Compilation album by Ricardo Arjona
- Released: December 16, 2003
- Genre: Pop, rock
- Length: 60:54
- Label: Sony Discos
- Producer: Ricardo Arjona

Ricardo Arjona chronology
| Santo Pecado (2002) | Lados B (2003) | Solo (2004) |

= Lados B =

Lados B (B Sides) is a compilation album released on December 16, 2003, by Guatemalan singer-songwriter Ricardo Arjona.

== Reception ==

The Allmusic review by Jason Birchmeier awarded the album 2 stars stating "This compilation is a misleading entry point into Arjona's catalog.
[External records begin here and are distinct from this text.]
-- ==== Sys2Proof/Laws/Boundary.lean ====
section
/-! SUPPORT. What a block boundary leaves unchanged: the parts of the state that no block's work writes (R4, R141, R169), and what
a port's waiting blocks give a sample period (R146). -/

namespace Sys2Proof.Machine

/-- `t` agrees with `s` in every part of the state that neither the mixer, the ports, the cues nor a lane's list of pending cue actions
and flags belong to. -/
structure SamePart (s t : State) : Prop where
  pending : t.pending = s.pending
  running : t.running = s.running
  count : t.count = s.count
  boundaryDue : t.boundaryDue = s.boundaryDue
  periodsDue : t.periodsDue = s.periodsDue
  samples : t.samples = s.samples
  strobe : t.strobe = s.strobe
  tracker : t.tracker = s.tracker
  store : t.store = s.store
  lines : t.lines = s.lines
  inbound : t.link.inbound = s.link.inbound
  outbound : t.link.outbound = s.link.outbound
  transaction : t.link.transaction = s.link.transaction
  trackerFlags : t.link.trackerFlags = s.link.trackerFlags
  enables : t.link.enables = s.link.enables

theorem SamePart.refl (s : State) : SamePart s s := ⟨rfl, rfl, rfl, rfl, rfl, rfl, rfl, rfl, rfl, rfl, rfl, rfl, rfl, rfl, rfl⟩

theorem SamePart.trans {s t u : State} (h : SamePart s t) (k : SamePart t u) : SamePart s u :=
  ⟨k.pending.trans h.pending, k.running.trans h.running, k.count.trans h.count, k.boundaryDue.trans h.boundaryDue,
    k.periodsDue.trans h.periodsDue, k.samples.trans h.samples, k.strobe.trans h.strobe, k.tracker.trans h.tracker, k.store.trans h.store,
    k.lines.trans h.lines, k.inbound.trans h.inbound, k.outbound.trans h.outbound, k.transaction.trans h.transaction,
    k.trackerFlags.trans h.trackerFlags, k.enables.trans h.enables⟩

/-- What the cues' work keeps besides: the ports, and of every lane all but its pending actions (R174). -/
structure CueFrame (s t : State) : Prop where
  part : SamePart s t
  ports : t.ports = s.ports
  spc : t.spc = s.spc
  portFlags : t.link.portFlags = s.link.portFlags
  lanes : ∀ i, t.lanes.get i = { s.lanes.get i with actions := (t.lanes.get i).actions }

theorem CueFrame.refl (s : State) : CueFrame s s := ⟨SamePart.refl s, rfl, rfl, rfl, fun _ => rfl⟩

theorem CueFrame.trans {s t u : State} (h : CueFrame s t) (k : CueFrame t u) : CueFrame s u :=
  ⟨h.part.trans k.part, k.ports.trans h.ports, k.spc.trans h.spc, k.portFlags.trans h.portFlags,
    fun i => by rw [k.lanes i, h.lanes i]⟩

theorem setCue_frame (s : State) (c : CueId) (q : Cue) : CueFrame s (s.setCue c q) :=
  ⟨⟨rfl, rfl, rfl, rfl, rfl, rfl, rfl, rfl, rfl, rfl, rfl, rfl, rfl, rfl, rfl⟩, rfl, rfl, rfl, fun _ => rfl⟩

theorem handToLane_frame (s : State) (i : LaneId) (a : LaneAction) : CueFrame s (s.handToLane i a) := by
  refine ⟨⟨rfl, rfl, rfl, rfl, rfl, rfl, rfl, rfl, rfl, rfl, rfl, rfl, rfl, rfl, rfl⟩, rfl, rfl, rfl, fun j => ?_⟩
  by_cases h : j = i
  · subst h
    simp [State.handToLane]
  · simp [State.handToLane, LaneMap.get_set_other _ _ h]

theorem handOver_frame (s : State) (c : CueId) (k : BlockIndex) (a : CueAction) : CueFrame s (s.handOver c k a) := by
  cases a with
  | none => exact CueFrame.refl s
  | go i => exact handToLane_frame s i _
  | halt i flush => exact handToLane_frame s i _
  | gain i p g r =>
    exact ⟨⟨rfl, rfl, rfl, rfl, rfl, rfl, rfl, rfl, rfl, rfl, rfl, rfl, rfl, rfl, rfl⟩, rfl, rfl, rfl, fun _ => rfl⟩

theorem raiseCue_frame (s : State) (f : CueFlag) : CueFrame s (s.raiseCue f) :=
  ⟨⟨rfl, rfl, rfl, rfl, rfl, rfl, rfl, rfl, rfl, rfl, rfl, rfl, rfl, rfl, rfl⟩, rfl, rfl, rfl, fun _ => rfl⟩

theorem raiseCues_frame (fs : List CueFlag) (s : State) : CueFrame s (s.raiseCues fs) := by
  induction fs generalizing s with
  | nil => exact CueFrame.refl s
  | cons f rest ih => exact (raiseCue_frame s f).trans (ih _)

theorem cueWork_frame (k : BlockIndex) (o : List (CueId × Bool)) (s : State) (c : CueId) : CueFrame s (s.cueWork k o c) :=
  ((setCue_frame s c _).trans (handOver_frame _ c k _)).trans (raiseCues_frame _ _)

/-- The four cues' work (R169). -/
theorem cuesWork_frame (s : State) (k : BlockIndex) (o : List (CueId × Bool)) : CueFrame s (s.cuesWork k o) :=
  (((cueWork_frame k o s .cue0).trans (cueWork_frame k o _ .cue1)).trans (cueWork_frame k o _ .cue2)).trans
    (cueWork_frame k o _ .cue3)

theorem clipWork_part (s : State) (p : OutPort) (b : LaneMap Block) : SamePart s (s.clipWork p b) := by
  simp only [State.clipWork]
  split <;> exact ⟨rfl, rfl, rfl, rfl, rfl, rfl, rfl, rfl, rfl, rfl, rfl, rfl, rfl, rfl, rfl⟩

@[simp] theorem clipWork_lanes (s : State) (p : OutPort) (b : LaneMap Block) : (s.clipWork p b).lanes = s.lanes := by
  simp only [State.clipWork]
  split <;> rfl

@[simp] theorem clipWork_ports (s : State) (p : OutPort) (b : LaneMap Block) : (s.clipWork p b).ports = s.ports := by
  simp only [State.clipWork]
  split <;> rfl

@[simp] theorem clipWork_spc (s : State) (p : OutPort) (b : LaneMap Block) : (s.clipWork p b).spc = s.spc := by
  simp only [State.clipWork]
  split <;> rfl

theorem mixerWork_part (s : State) : SamePart s s.mixerWork :=
  ⟨rfl, rfl, rfl, rfl, rfl, rfl, rfl, rfl, rfl, rfl, rfl, rfl, rfl, rfl, rfl⟩

theorem outPortWork_part (s : State) (p : OutPort) (b : LaneMap Block) : SamePart s (s.outPortWork p b) :=
  ⟨rfl, rfl, rfl, rfl, rfl, rfl, rfl, rfl, rfl, rfl, rfl, rfl, rfl, rfl, rfl⟩

theorem inPortWork_part (s : State) (e : Bool) : SamePart s (s.inPortWork e) :=
  ⟨rfl, rfl, rfl, rfl, rfl, rfl, rfl, rfl, rfl, rfl, rfl, rfl, rfl, rfl, rfl⟩

@[simp] theorem mixerWork_lanes (s : State) : s.mixerWork.lanes = s.lanes := rfl
@[simp] theorem outPortWork_lanes (s : State) (p : OutPort) (b : LaneMap Block) : (s.outPortWork p b).lanes = s.lanes := rfl
@[simp] theorem inPortWork_lanes (s : State) (e : Bool) : (s.inPortWork e).lanes = s.lanes := rfl

/-- The mixer's and the ports' work keeps the part's other blocks and every lane (R141, R146, R149). -/
theorem outputWork_part (s : State) (b : LaneMap Block) (e : Bool) : SamePart s (s.outputWork b e) :=
  (((((mixerWork_part s).trans (clipWork_part _ .spa b)).trans (clipWork_part _ .spb b)).trans (outPortWork_part _ .spa b)).trans
    (outPortWork_part _ .spb b)).trans (inPortWork_part _ e)

theorem outputWork_lanes (s : State) (b : LaneMap Block) (e : Bool) : (s.outputWork b e).lanes = s.lanes := by
  simp only [State.outputWork, inPortWork_lanes, outPortWork_lanes, clipWork_lanes, mixerWork_lanes]

theorem setLanes_part (s : State) (m : LaneMap Lane) : SamePart s (s.setLanes m) :=
  ⟨rfl, rfl, rfl, rfl, rfl, rfl, rfl, rfl, rfl, rfl, rfl, rfl, rfl, rfl, rfl⟩

/-- Everything a boundary leaves unchanged, but for the mark that it has been taken. -/
theorem boundaryWork_part (s : State) : SamePart { s with boundaryDue := false } s.boundaryWork := by
  unfold State.boundaryWork
  exact ((setLanes_part _ _).trans (outputWork_part _ _ _)).trans (cuesWork_frame _ _ _).part

/-- A lane after a boundary is the lane its own work left, but for the actions the cues then handed it (R87, R174). -/
theorem boundaryWork_lane (s : State) (i : LaneId) :
    s.boundaryWork.lanes.get i =
      { ((s.lanes.get i).boundaryWork s.boundaryEnv).lane with actions := (s.boundaryWork.lanes.get i).actions } := by
  have h := (cuesWork_frame (({ s with boundaryDue := false }.setLanes (workedLanes s.lanesWork)).outputWork
    (workedBlocks s.lanesWork) (runEntered s.lanes (workedLanes s.lanesWork))) s.boundaryIndex (boundaryOutcomes s.lanesWork s.mixer s.boundaryIndex)).lanes i
  rw [outputWork_lanes, State.setLanes_lanes, workedLanes, State.lanesWork, LaneMap.get_mapId, LaneMap.get_mapId] at h
  exact h

/-- Blocks that have not begun give a period no pair (R146, R147). -/
theorem emissionPair_waiting (t : Time) (blocks : List EmissionBlock) (h : ∀ e ∈ blocks, sdiff t e.begins < 0) :
    emissionPair t blocks = (0, 0) := by
  induction blocks with
  | nil => rfl
  | cons e rest ih =>
    have hn : e.position? t = none := if_neg fun q => absurd q.1 (not_le.mpr (h e (.head _)))
    simp only [emissionPair, hn]
    exact ih fun e he => h e (.tail _ he)

end Sys2Proof.Machine
end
Neophytes are better off starting with either the subsequently released greatest-hits compilations Quién Dijo Ayer (2007) and Simplemente lo Mejor (2008) or else Historias, which many fans consider to be Arjona's finest album, and then moving on to Si el Norte Fuera el Sur and Sin Daños a Terceros before going backward to Animal Nocturno."

Professional ratings
Review scores
| Source | Rating |
| Allmusic |  |

== Track listing ==
All tracks by Ricardo Arjona

1. "Sólo Quería Un Café" (I Just Wanted A Coffee) – 3:51
2. "Tarde (Sin Daños a Terceros)" (Late (Without Harm to Thirds)) – 4:16
3. "Animal Nocturno" (Nocturnal Animal) – 3:54
4. "Aún Te Amo (Carta Nro. 1)" (I Still Love You (Letter No. 1)) – 3:33
5. "Ayúdame Freud" (Help Me Freud) – 6:42
6. "Del Otro Lado del Sol" (From The Other Side of The Sun) – 4:43
7. "Lo Poco Que Queda de Mí (Acoustic Version)" (What Little Is Left Of Me) – 4:34
8. "Receta (Acoustic Version)" (Prescription) – 4:53
9. "Duerme" (Sleep) – 5:04
10. "Vientre de Cuna" (Womb's a cradle) – 3:27
11. "Abarrotería de Amor" (Grocery Store of Love) – 3:41
12. "Pensar En Ti (Acoustic Version)" (Think of You) – 4:06
13. "Tú" (You) – 4:28
14. "A Cara o Cruz (Spanish Version)" (Head or Tails) – 3:42

== Personnel ==
- Roberto Arballo – arranger
- Ricardo Arjona – vocals, producer
- Joe Caldas – engineer
- Julio Chavez – recording assistant
- Mario DeJesús – engineer
- Isaias Garcia – engineer, mixing
- Sergio George – arranger, musical direction
- Gerardo Lopez – engineer
- Fernando Muscolo – arranger, keyboard programming
- Angel "Cucco" Peña – arranger, producer
- Gabriel Peña – production assistant
- Joe Pujals – arranger
- Héctor Ivan Rosa – engineer
- Humberto Soto – production assistant
- Miguel Angel "Matin" Villagran – arranger
- Sterling Winfield – recording assistant
- Ben Wisch – engineer

== Chart performance ==

| Chart (2004) | Peak position |
|---|---|
| US Top Latin Albums (Billboard) | 43 |

== Sales and certifications ==

| Region | Certification | Certified units/sales |
| Mexico (AMPROFON) | Gold | 75,000^{^} |
^{^} Shipments figures based on certification alone.